During the generation of the fix suggestion based on the prompt response(s) (act 560), the system may validate the utility and capability of proposed fixes identified in the prompt response(s). The system may also process the prompt response using any of the prompt processing functionality described above, such as modifying the proposed fixes to correct errors in the proposed fixes and for obtaining related metadata about the certification, adoption and usability of the proposed fixes. The system may also assemble the proposed fixes with corresponding information and corrections into one or more fix suggestions. This may also include formatting and translating languages used with the proposed fixes. The assembling of the fix suggestions may also include generating links to referenced dependencies and configuration files and executables for instantiating proposed fixes, when selected.

The flow diagram 500 also includes an act for providing the fix suggestion(s) to a user, such as in a user interface, with links that can be selected for automatically accepting, rejecting and/or editing the proposed fixes identified in the fix suggestion (act 570).

Additionally, as previously described, the system may also trigger or facilitate the application of the fix suggestion (act 580). This may be done by providing the selectable links and by processing user input selecting the selectable links. For instance, the methods may include automatically processing proposed fixes to the original source-code in response to a user selecting one of the proposed fixes presented within the fix suggestion that is presented to the user. For example, selection of a link for replacing a snippet of several lines of code in the original source-code can trigger the system to access the original source-code and cause the system to replace the lines of code specified with a new snippet provided in the fix suggestion, and saving the modified source-code as a new modified file.

FIG. 6 illustrates an example computing environment in which a computing system incorporates and/or is utilized to perform aspects of the disclosed embodiments.

Example Computing Systems

The example computing environment shown in FIG. 6 includes a computing system 600 that incorporates and/or is utilized to perform aspects of the disclosed embodiments. As shown, the computing system 600 includes a processor system 610 containing one or more processor(s) (such as one or more hardware processor(s)) and one or more hardware storage device(s) comprising a storage system 620 storing computer-readable instructions 630. The storage system 620 is able to house any number of data types and any number of computer-executable instructions by which the computing system 600 is configured to implement one or more aspects of the disclosed embodiments when the computer-executable instructions are executed by the one or more hardware processor(s).

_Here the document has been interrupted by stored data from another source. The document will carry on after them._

-- ==== Sys2Proof/Laws/Requests.lean ====
section
/-! SUPPORT. How a command runs and how a request is taken: what `run`, `serve` and `manage` can do, said once. -/

namespace Sys2Proof.Machine

variable {s : State}

/-! ## A command -/

/-- With no late grant to come first, the state is settled as it stands. -/
theorem State.settled_of_atRest (h : s.atRest) : s.settled = s := by simp [State.settled, h.2]

theorem commandEnd_next (h : s.resetLow = false) (t : State) : commandEnd s t = .next t.sent := by
  simp [commandEnd, h, State.sent]

theorem commandEnd_held (h : s.resetLow = true) (t : State) : commandEnd s t = .next s := by simp [commandEnd, h]

theorem run_next (h : s.atRest) (c : Instr) (f : State → State) : run c s f = .next (f (s.takeDue c)).sent := by
  simp only [run, State.settled_of_atRest h, commandEnd_next h.1]

/-- A late grant comes before the command (R174). -/
theorem run_settled (h : s.resetLow = false) (c : Instr) (f : State → State) :
    run c s f = .next (f (s.settled.takeDue c)).sent := commandEnd_next h _

/-- Every command but the resets and the port links ends in one way. -/
theorem exec_ends (c : Instr) (s : State) (h1 : c ≠ .powerOn) (h2 : c ≠ .resetInput) (h3 : c ≠ .resetInputHeldLow)
    (h4 : ∀ up, c ≠ .uplinkLinkChange up) (h5 : ∀ up, c ≠ .onwardLinkChange up) : ∃ t, exec c s = commandEnd s t := by
  cases c <;> first
    | exact absurd rfl h1 | exact absurd rfl h2 | exact absurd rfl h3 | exact absurd rfl (h4 _) | exact absurd rfl (h5 _)
    | (simp only [exec,
      execBootHeaderRead, execBootRecordRead, execBootMemoryTimeout, execUplinkArrival, execOnwardArrival,
      execRouteMessage, execUplinkTransmitEnd, execOnwardTransmitEnd, execOfflineTimerExpiry, execBook, execAlter,
      execWithdraw, execContentRoom, execContentDrop, execService, execTime, execTimeStepComplete,
      execLoadFloorRecord, execLoadRoomMap, execLoadRoomClass, execLoadRoomTable, execLoadDropTable,
      execLoadLineConfig, execLoadPantryConfig, execReadFloorRecord, execReadRoomMap, execReadRoomClass,
      execReadRoomTable, execReadPantryConfig, execReadReservation, execReadOrder, execReadEvidence, execReadDrop,
      execReadLine, execReadPantryLink, execReadRiserPort, execReadFloorClock, execReadEventLatch,
      execReadEventSummary, execReadBootStatus, execListDirty, execMarkClean, execLinePowerOn, execLinePowerOff,
      execLineBreak, execDropMode, execRoomClose, execRoomOpen, execPantryResync, execClear, execBootWrite,
      execBootPageWriteDone, execBootWriteAckTimeout, execBootReadbackDone, execRestart, execRestartTimeout,
      execClockSecond, execEvidenceTick, execTickReport, execSlotBoundary, execBookingSlotRun,
      execDispatcherSlotRun, execDayBoundary, execWithdrawNotice, execOrderOutcomeNotice, execKeyCheckIn,
      execKeyEnd, execKeyExtend, execWalkup, execSample, execEntry, execPantryStatus, execReplayTimerExpiry,
      execSettlingEnd, execBreakLowEnd, execBreakQuietEnd, execPowerFault, execWalkPhase, execDownFrameSent,
      execUpFrameReceived, execAnswerTimeout, execFrameEndTimeout, execAbandonedTurnEnd, execUpFrameFirstByte]
       exact ⟨_, rfl⟩)

/-! ## The reservation -/

@[simp] theorem State.reserve_loading (k : MsgKind) (tag : Tag) : (s.reserve k tag).loading = s.loading := by
  unfold State.reserve; split <;> rfl

@[simp] theorem State.reserve_restart (k : MsgKind) (tag : Tag) : (s.reserve k tag).restart = s.restart := by
  unfold State.reserve; split <;> rfl

/-- Taking a reservation changes the Riser Port's list of reservations and nothing else. -/
theorem State.reserve_eq (k : MsgKind) (tag : Tag) :
    s.reserve k tag = { s with
      riser := { s.riser with
        reservations := (if s.hasReservation k tag = true then s.riser.reservations
          else s.riser.reservations ++ [(k, tag)]) } } := by
  unfold State.reserve; split <;> rfl

@[simp] theorem State.takeDue_loading (c : Instr) : (s.takeDue c).loading = s.loading := rfl
@[simp] theorem State.takeDue_canReply (c : Instr) (k : MsgKind) (tag : Tag) :
    (s.takeDue c).canReply k tag = s.canReply k tag := rfl

/-- A taken request's state differs from the state before it in the work that is due and in the reservations alone. -/
theorem State.taken_eq (c : Instr) (k : MsgKind) (tag : Tag) :
    s.taken c k tag = { s with
      due := s.due.erase c
      riser := { s.riser with
        reservations := (if s.hasReservation k tag = true then s.riser.reservations
          else s.riser.reservations ++ [(k, tag)]) } } := by
  simp only [State.taken, State.reserve_eq]; rfl

/-! ## Reads of a taken request's state -/

section

variable (c : Instr) (k : MsgKind) (tag : Tag)

@[simp] theorem State.taken_pending : (s.taken c k tag).pending = s.pending := by rw [State.taken_eq]
@[simp] theorem State.taken_freeCount : (s.taken c k tag).freeCount = s.freeCount := by rw [State.taken_eq]
@[simp] theorem State.taken_resetLow : (s.taken c k tag).resetLow = s.resetLow := by rw [State.taken_eq]
@[simp] theorem State.taken_floor : (s.taken c k tag).floor = s.floor := by rw [State.taken_eq]
@[simp] theorem State.taken_clock : (s.taken c k tag).clock = s.clock := by rw [State.taken_eq]
@[simp] theorem State.taken_timeStep : (s.taken c k tag).timeStep = s.timeStep := by rw [State.taken_eq]
@[simp] theorem State.taken_roomMap : (s.taken c k tag).roomMap = s.roomMap := by rw [State.taken_eq]
@[simp] theorem State.taken_classes : (s.taken c k tag).classes = s.classes := by rw [State.taken_eq]
@[simp] theorem State.taken_rooms : (s.taken c k tag).rooms = s.rooms := by rw [State.taken_eq]
@[simp] theorem State.taken_pool : (s.taken c k tag).pool = s.pool := by rw [State.taken_eq]
@[simp] theorem State.taken_evidence : (s.taken c k tag).evidence = s.evidence := by rw [State.taken_eq]
@[simp] theorem State.taken_orders : (s.taken c k tag).orders = s.orders := by rw [State.taken_eq]
@[simp] theorem State.taken_pantries : (s.taken c k tag).pantries = s.pantries := by rw [State.taken_eq]
@[simp] theorem State.taken_lines : (s.taken c k tag).lines = s.lines := by rw [State.taken_eq]
@[simp] theorem State.taken_drops : (s.taken c k tag).drops = s.drops := by rw [State.taken_eq]
@[simp] theorem State.taken_latches : (s.taken c k tag).latches = s.latches := by rw [State.taken_eq]
@[simp] theorem State.taken_unsent : (s.taken c k tag).unsent = s.unsent := by rw [State.taken_eq]
@[simp] theorem State.taken_flushCount : (s.taken c k tag).flushCount = s.flushCount := by rw [State.taken_eq]
@[simp] theorem State.taken_discardCount : (s.taken c k tag).discardCount = s.discardCount := by rw [State.taken_eq]
@[simp] theorem State.taken_restart : (s.taken c k tag).restart = s.restart := by rw [State.taken_eq]
@[simp] theorem State.taken_boot : (s.taken c k tag).boot = s.boot := by rw [State.taken_eq]
@[simp] theorem State.taken_bootMem : (s.taken c k tag).bootMem = s.bootMem := by rw [State.taken_eq]
@[simp] theorem State.taken_due : (s.taken c k tag).due = s.due.erase c := by rw [State.taken_eq]
@[simp] theorem State.taken_room (r : Nat) : (s.taken c k tag).room r = s.room r := by rw [State.taken_eq]; rfl
@[simp] theorem State.taken_res (i : Nat) : (s.taken c k tag).res i = s.res i := by rw [State.taken_eq]; rfl
@[simp] theorem State.taken_ev (r : Nat) : (s.taken c k tag).ev r = s.ev r := by rw [State.taken_eq]; rfl
@[simp] theorem State.taken_pantry (p : Nat) : (s.taken c k tag).pantry p = s.pantry p := by rw [State.taken_eq]; rfl
@[simp] theorem State.taken_line (l : Nat) : (s.taken c k tag).line l = s.line l := by rw [State.taken_eq]; rfl
@[simp] theorem State.taken_latch (i : Nat) : (s.taken c k tag).latch i = s.latch i := by rw [State.taken_eq]; rfl
@[simp] theorem State.taken_drop (d : DropCode) : (s.taken c k tag).drop d = s.drop d := by rw [State.taken_eq]; rfl
@[simp] theorem State.taken_order (id : OrderId) : (s.taken c k tag).order id = s.order id := by rw [State.taken_eq]; rfl
@[simp] theorem State.taken_classOf (r : Nat) : (s.taken c k tag).classOf r = s.classOf r := by rw [State.taken_eq]; rfl
@[simp] theorem State.taken_curSlot : (s.taken c k tag).curSlot = s.curSlot := by rw [State.taken_eq]; rfl
@[simp] theorem State.taken_loading : (s.taken c k tag).loading = s.loading := by rw [State.taken_eq]; rfl
@[simp] theorem State.taken_orderDay (o : Order) : (s.taken c k tag).orderDay o = s.orderDay o := by rw [State.taken_eq]; rfl
@[simp] theorem State.taken_dayList (r : Nat) (d : Day) : (s.taken c k tag).dayList r d = s.dayList r d := by rw [State.taken_eq]; rfl
@[simp] theorem State.taken_startOf (i : Nat) : (s.taken c k tag).startOf i = s.startOf i := by rw [State.taken_eq]; rfl
@[simp] theorem State.taken_current (r : Nat) : (s.taken c k tag).current r = s.current r := by rw [State.taken_eq]; rfl
@[simp] theorem State.taken_todayRecords (r : Nat) : (s.taken c k tag).todayRecords r = s.todayRecords r := by rw [State.taken_eq]; rfl
@[simp] theorem State.taken_reached (j : Nat) : (s.taken c k tag).reached j = s.reached j := by rw [State.taken_eq]; rfl
@[simp] theorem State.taken_servingDrop (p : Nat) : (s.taken c k tag).servingDrop p = s.servingDrop p := by rw [State.taken_eq]; rfl
@[simp] theorem State.taken_servedPantry (d : DropCode) : (s.taken c k tag).servedPantry d = s.servedPantry d := by rw [State.taken_eq]; rfl
@[simp] theorem State.taken_boundPanels (r : Nat) : (s.taken c k tag).boundPanels r = s.boundPanels r := by rw [State.taken_eq]; rfl
@[simp] theorem State.taken_boundSensor (r : Nat) : (s.taken c k tag).boundSensor r = s.boundSensor r := by rw [State.taken_eq]; rfl
@[simp] theorem State.taken_conflict (r : Nat) (d : Day) (a b x : Nat) (e : Option Nat) : (s.taken c k tag).conflict r d a b x e = s.conflict r d a b x e := by rw [State.taken_eq]; rfl
@[simp] theorem State.taken_blocker (r : Nat) (d : Day) (a b x : Nat) (e : Option Nat) (n : Bool) : (s.taken c k tag).blocker r d a b x e n = s.blocker r d a b x e n := by rw [State.taken_eq]; rfl
@[simp] theorem State.taken_inTurnaround (r j : Nat) : (s.taken c k tag).inTurnaround r j = s.inTurnaround r j := by rw [State.taken_eq]; rfl
@[simp] theorem State.taken_isCandidate (i : Nat) : (s.taken c k tag).isCandidate i = s.isCandidate i := by rw [State.taken_eq]; rfl
@[simp] theorem State.taken_age (i : Nat) : (s.taken c k tag).age i = s.age i := by rw [State.taken_eq]; rfl
@[simp] theorem State.taken_closedNow : (s.taken c k tag).closedNow = s.closedNow := by rw [State.taken_eq]; rfl
@[simp] theorem State.taken_face (b : Option Nat) : (s.taken c k tag).face b = s.face b := by rw [State.taken_eq]; rfl
@[simp] theorem State.taken_turnOf (l : Nat) : (s.taken c k tag).turnOf l = s.turnOf l := by rw [State.taken_eq]; rfl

Although not shown, the computing system 600 also includes interface(s) and input/output (I/O) device(s) to facilitate communication of the different system components.

As shown, the storage system 620 is shown as a single storage unit. However, it will be appreciated that the hardware storage device(s) of the storage system 620 can also be a distributed storage that is distributed to several separate and sometimes remote systems and/or third-party system(s).

The computing system 600 can also comprise a distributed system with one or more of the components of computing system 600 being maintained/run by different discrete systems that are remote from each other and that are connected through a network 640, such as the Internet or any network that includes a combination of wired and wireless connections. In such a distributed environment, each system performs different tasks. In some instances, a plurality of distributed systems performs similar and/or shared tasks for implementing the disclosed functionality, such as in a distributed cloud environment.

The computing system 600 may be connected with a system containing the LLM and one or more client or third-party system(s).

The computing system may also include the code analysis tool 640, alert parser 650, prompt assembler 660, fix suggestion assembler 670 and UI 680 components that have been previously described.

Embodiments of the present invention may be configured as or utilize a special-purpose or general-purpose computer including computer hardware, as discussed in greater detail below. Embodiments within the scope of the present invention also include physical and other computer-readable media for carrying or storing computer-executable instructions and/or data structures. Such computer-readable media can be any available media that can be accessed by a general-purpose or special-purpose computer system. Computer-readable media (e.g., hardware storage device(s)) that store computer-executable/computer-readable instructions are physical hardware storage media/devices that exclude transmission media. Computer-readable media that carry computer-executable instructions or computer-readable instructions in one or more carrier waves or signals are transmission media. Thus, by way of example, and not limitation, embodiments of the invention can comprise at least two distinctly different kinds of computer-readable media: physical computer-readable storage media/devices and transmission computer-readable media.

Physical computer-readable storage media/devices are hardware and include RAM, ROM, EEPROM, CD-ROM or other optical disk storage (such as CDs, DVDs, etc.), magnetic disk storage or other magnetic storage devices, or any other hardware which can be used to store desired program code means in the form of computer-executable instructions or data structures and which can be accessed by a general purpose or special purpose computer.

A “network” (e.g., network 640) is defined as one or more data links that enable the transport of electronic data between computer systems and/or modules and/or other electronic devices. When information is transferred or provided over a network or another communications connection (either hardwired, wireless, or a combination of hardwired or wireless) to a computer, the computer properly views the connection as a transmission medium. Transmission media can include a network and/or data links that can be used to carry, or desired program code means in the form of computer-executable instructions or data structures, and which can be accessed by a general purpose or special purpose computer. Combinations of the above are also included within the scope of computer-readable media.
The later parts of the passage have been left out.